### TASK INPUTS

/-- Posts the record chain of a command (R41): each record takes its own ORDINAL, the last carries the status and the results. -/
def respond (s : State) (mb : Nat) (c : Cmd) (status : Nat) (payload : List Byte) (r0 r1 : DWord) : State :=
  let cs := chunks payload
  (cs.mapIdx fun i p => (i, p)).foldl (fun s ip =>
    let last := ip.1 + 1 = cs.length
    let r : CplRec := {
      cls := c.cls, code := c.code, status := if last then status else 0, tag := c.tag, seq := c.seq, index := ip.1,
      r0 := if last then r0 else 0, r1 := if last then r1 else 0, ordinal := s.host.ordinal, more := !last,
      irq := c.flags.getLsbD 0, payload := ip.2 }
    postRecord { s with host := { s.host with ordinal := s.host.ordinal + 1 } } mb r) s

/-- Takes a command off its mailbox's list; a chain of it that is still open is ended (R39). -/
def dropCmd (s : State) (mb : Nat) (tag : DWord) : State :=
  setMb s mb fun m =>
    let open' : Bool := match m.chain with | some c => c.tag == tag | none => false
    { m with
      cmds := m.cmds.filter fun c => c.tag ≠ tag
      chain := if open' then none else m.chain
      ended := if open' then tag :: m.ended else m.ended }

/-- Completes a command with status, response payload and results (R41). -/
def finish (s : State) (mb : Nat) (c : Cmd) (status : Nat) (payload : List Byte := []) (r0 : DWord := 0) (r1 : DWord := 0) : State :=
  respond (dropCmd s mb c.tag) mb c status payload r0 r1

/-- Completes a command with OK and nothing else. -/
def ok (s : State) (mb : Nat) (c : Cmd) : State := finish s mb c 0

/-- The outstanding command `tag` of a mailbox. -/
def findCmd (s : State) (mb : Nat) (tag : DWord) : Option Cmd := (mbAt s mb).cmds.find? fun c => c.tag = tag

/-- Completes the command `tag` of a mailbox if it is still outstanding. -/
def finishTag (s : State) (mb : Nat) (tag : DWord) (status : Nat) (payload : List Byte := []) (r0 : DWord := 0) (r1 : DWord := 0) :
    State :=
  match findCmd s mb tag with
  | some c => finish s mb c status payload r0 r1
  | none => s

/-- Marks a command as running: it completes on a later event. -/
def markStarted (s : State) (mb : Nat) (tag : DWord) (aux : List Nat) : State :=
  setMb s mb fun m => { m with cmds := m.cmds.map fun c => if c.tag = tag then { c with started := true, aux := aux } else c }

/-- Whether an abort ends this command, which completes ABORTED with the abort (R59): the second number of `aux` says so. -/
def ending (c : Cmd) : Bool := nth c.aux 1 = 1 && ((c.cls = 5 && c.code = 4) || (c.cls = 10 && c.code = 0x44))

/-- Status codes of R50. -/
def stAborted : Nat := 1
def stNothing : Nat := 2
def stNotAbortable : Nat := 3
def stMalformed : Nat := 0x10
def stHeaderCrc : Nat := 0x11
def stPayloadCrc : Nat := 0x12
def stUnknown : Nat := 0x13
def stChainBroken : Nat := 0x14
def stTooLong : Nat := 0x15
def stNoSession : Nat := 0x20
def stSequence : Nat := 0x21
def stAuth : Nat := 0x22
def stLocked : Nat := 0x23
def stNotPermitted : Nat := 0x24
def stBusy : Nat := 0x30
def stRange : Nat := 0x31
def stSeal : Nat := 0x32
def stResource : Nat := 0x33
def stSignature : Nat := 0x40
def stRollback : Nat := 0x41
def stIncomplete : Nat := 0x42
def stHostTimeout : Nat := 0x50
def stDeviceFault : Nat := 0x51

/-- The command that may start now (R35): the outstanding command with this tag, class and code, whole and not started, when every
earlier command of the mailbox has started, or has completed if its ORDERED flag is set. No command waits for an ABORT. -/
def startable (m : Mailbox) (tag : DWord) (cls code : Nat) : Option Cmd :=
  let before := (m.cmds.takeWhile fun c => c.tag ≠ tag).filter fun c => c.cls ≠ 11
  match m.cmds.find? fun c => c.tag = tag with
  | some c =>
    if c.cls = cls ∧ c.code = code ∧ c.whole ∧ ¬ c.started ∧ before.all (·.started) ∧ (c.flags.getLsbD 1 → before.isEmpty) then
      some c
    else none
  | none => none

/-- Whether an ABORT has been acknowledged and has not started: it starts at its acknowledgement, so no other command starts before it (R35). -/
def abortDue (s : State) : Bool := s.host.mbs.any fun m => m.cmds.any fun c => c.cls = 11 && c.whole && !c.started

/-- The command of mailbox `mb` that may start now: `startable`, with no ABORT due. -/
def starting (s : State) (mb : Nat) (tag : DWord) (cls code : Nat) : Option Cmd :=
  if abortDue s then none else startable (mbAt s mb) tag cls code

/-- In standby only classes 0x01 and 0x02, PWR_QUERY, STANDBY and HBM_MAPOUT are accepted (R447). -/
def standbyAllows (c : Cmd) : Bool :=
  c.cls = 1 || c.cls = 2 || (c.cls = 10 && (c.code = 1 || c.code = 9 || c.code = 7))

/-- Whether the argument words have no bits outside `m0` and `m1` and a payload is absent where none is taken (R36). -/
def clean (c : Cmd) (m0 m1 : Nat) (pay : Bool) : Bool :=
  c.arg0 &&& ~~~BitVec.ofNat 64 m0 == 0 && c.arg1 &&& ~~~BitVec.ofNat 64 m1 == 0 && (pay || c.payload.isEmpty)

/-- All 64 bits of an argument word are used. -/
def all64 : Nat := 2 ^ 64 - 1

/-- A mailbox command starts (R35): `body` is what it does. Nothing happens when no such command may start. -/
def mbCommand (mb : Nat) (tag : DWord) (cls code : Nat) (body : Cmd → State → State) (s : State) : Out :=
  onUnit mb 16 <|
    match starting s mb tag cls code with
    | none => .next s
    | some c => .next (if s.pwr.standby && !standbyAllows c then finish s mb c 0x0A01 else body c s)

/-! ### Host windows (R55, R56) -/

/-- Whether `n` bytes at offset `o` of window `w` lie inside a granted window. -/
def windowHolds (s : State) (w o n : Nat) : Bool :=
  s.host.windows.any fun x => x.num = w && o + n ≤ x.len

/-- The host bus address of offset `o` of window `w`. -/
def windowAddr (s : State) (w o : Nat) : Nat := (s.host.windows.find? fun x => x.num = w).elim 0 (·.base) + o

/-! ### Semaphores (R198) -/

/-- A semaphore number: the core's own (0), the die's (1), the hub's (2), none (3 with 0x3FF). -/
def semScope (n : Nat) : Nat := bits n 11 10
def semIndex (n : Nat) : Nat := bits n 9 0
def noSem (n : Nat) : Bool := n = 0xFFF

/-- The value of a semaphore as core `core` names it. -/
def semGet (s : State) (core die n : Nat) : Nat :=
  match semScope n with
  | 0 => ((coreAt s core).sems.getD (semIndex n) 0).toNat
  | 1 => ((s.dieSems.getD die []).getD (semIndex n) 0).toNat
  | _ => (s.hubSems.getD (semIndex n) 0).toNat

def semPut (s : State) (core die n v : Nat) : State :=
  let w := BitVec.ofNat 32 v
  match semScope n with
  | 0 => setCore s core fun c => { c with sems := c.sems.set (semIndex n) w }
  | 1 => { s with dieSems := s.dieSems.modify die fun l => l.set (semIndex n) w }
  | 2 => { s with hubSems := s.hubSems.set (semIndex n) w }
  | _ => s

/-- Adds to a semaphore, saturating at 0xFFFF_FFFF; telemetry counts an overflow (R198). -/
def semAdd (s : State) (core die n k : Nat) : State :=
  if noSem n then s else
  let v := semGet s core die n + k
  if v > 0xFFFFFFFF then { semPut s core die n 0xFFFFFFFF with semOver := s.semOver + 1 } else semPut s core die n v

/-- Takes `k` from a semaphore that holds at least `k`. -/
def semTake (s : State) (core die n k : Nat) : State := semPut s core die n (semGet s core die n - k)

end Sys2Proof.Machine
end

### DIRECTIONS
Copy exactly the lines that run from the one containing "s with dieSems" to the last line of the listing, both included, and nothing more.

### TASK RESULT
  | 1 => { s with dieSems := s.dieSems.modify die fun l => l.set (semIndex n) w }
  | 2 => { s with hubSems := s.hubSems.set (semIndex n) w }
  | _ => s

/-- Adds to a semaphore, saturating at 0xFFFF_FFFF; telemetry counts an overflow (R198). -/
def semAdd (s : State) (core die n k : Nat) : State :=
  if noSem n then s else
  let v := semGet s core die n + k
  if v > 0xFFFFFFFF then { semPut s core die n 0xFFFFFFFF with semOver := s.semOver + 1 } else semPut s core die n v

/-- Takes `k` from a semaphore that holds at least `k`. -/
def semTake (s : State) (core die n k : Nat) : State := semPut s core die n (semGet s core die n - k)

end Sys2Proof.Machine
end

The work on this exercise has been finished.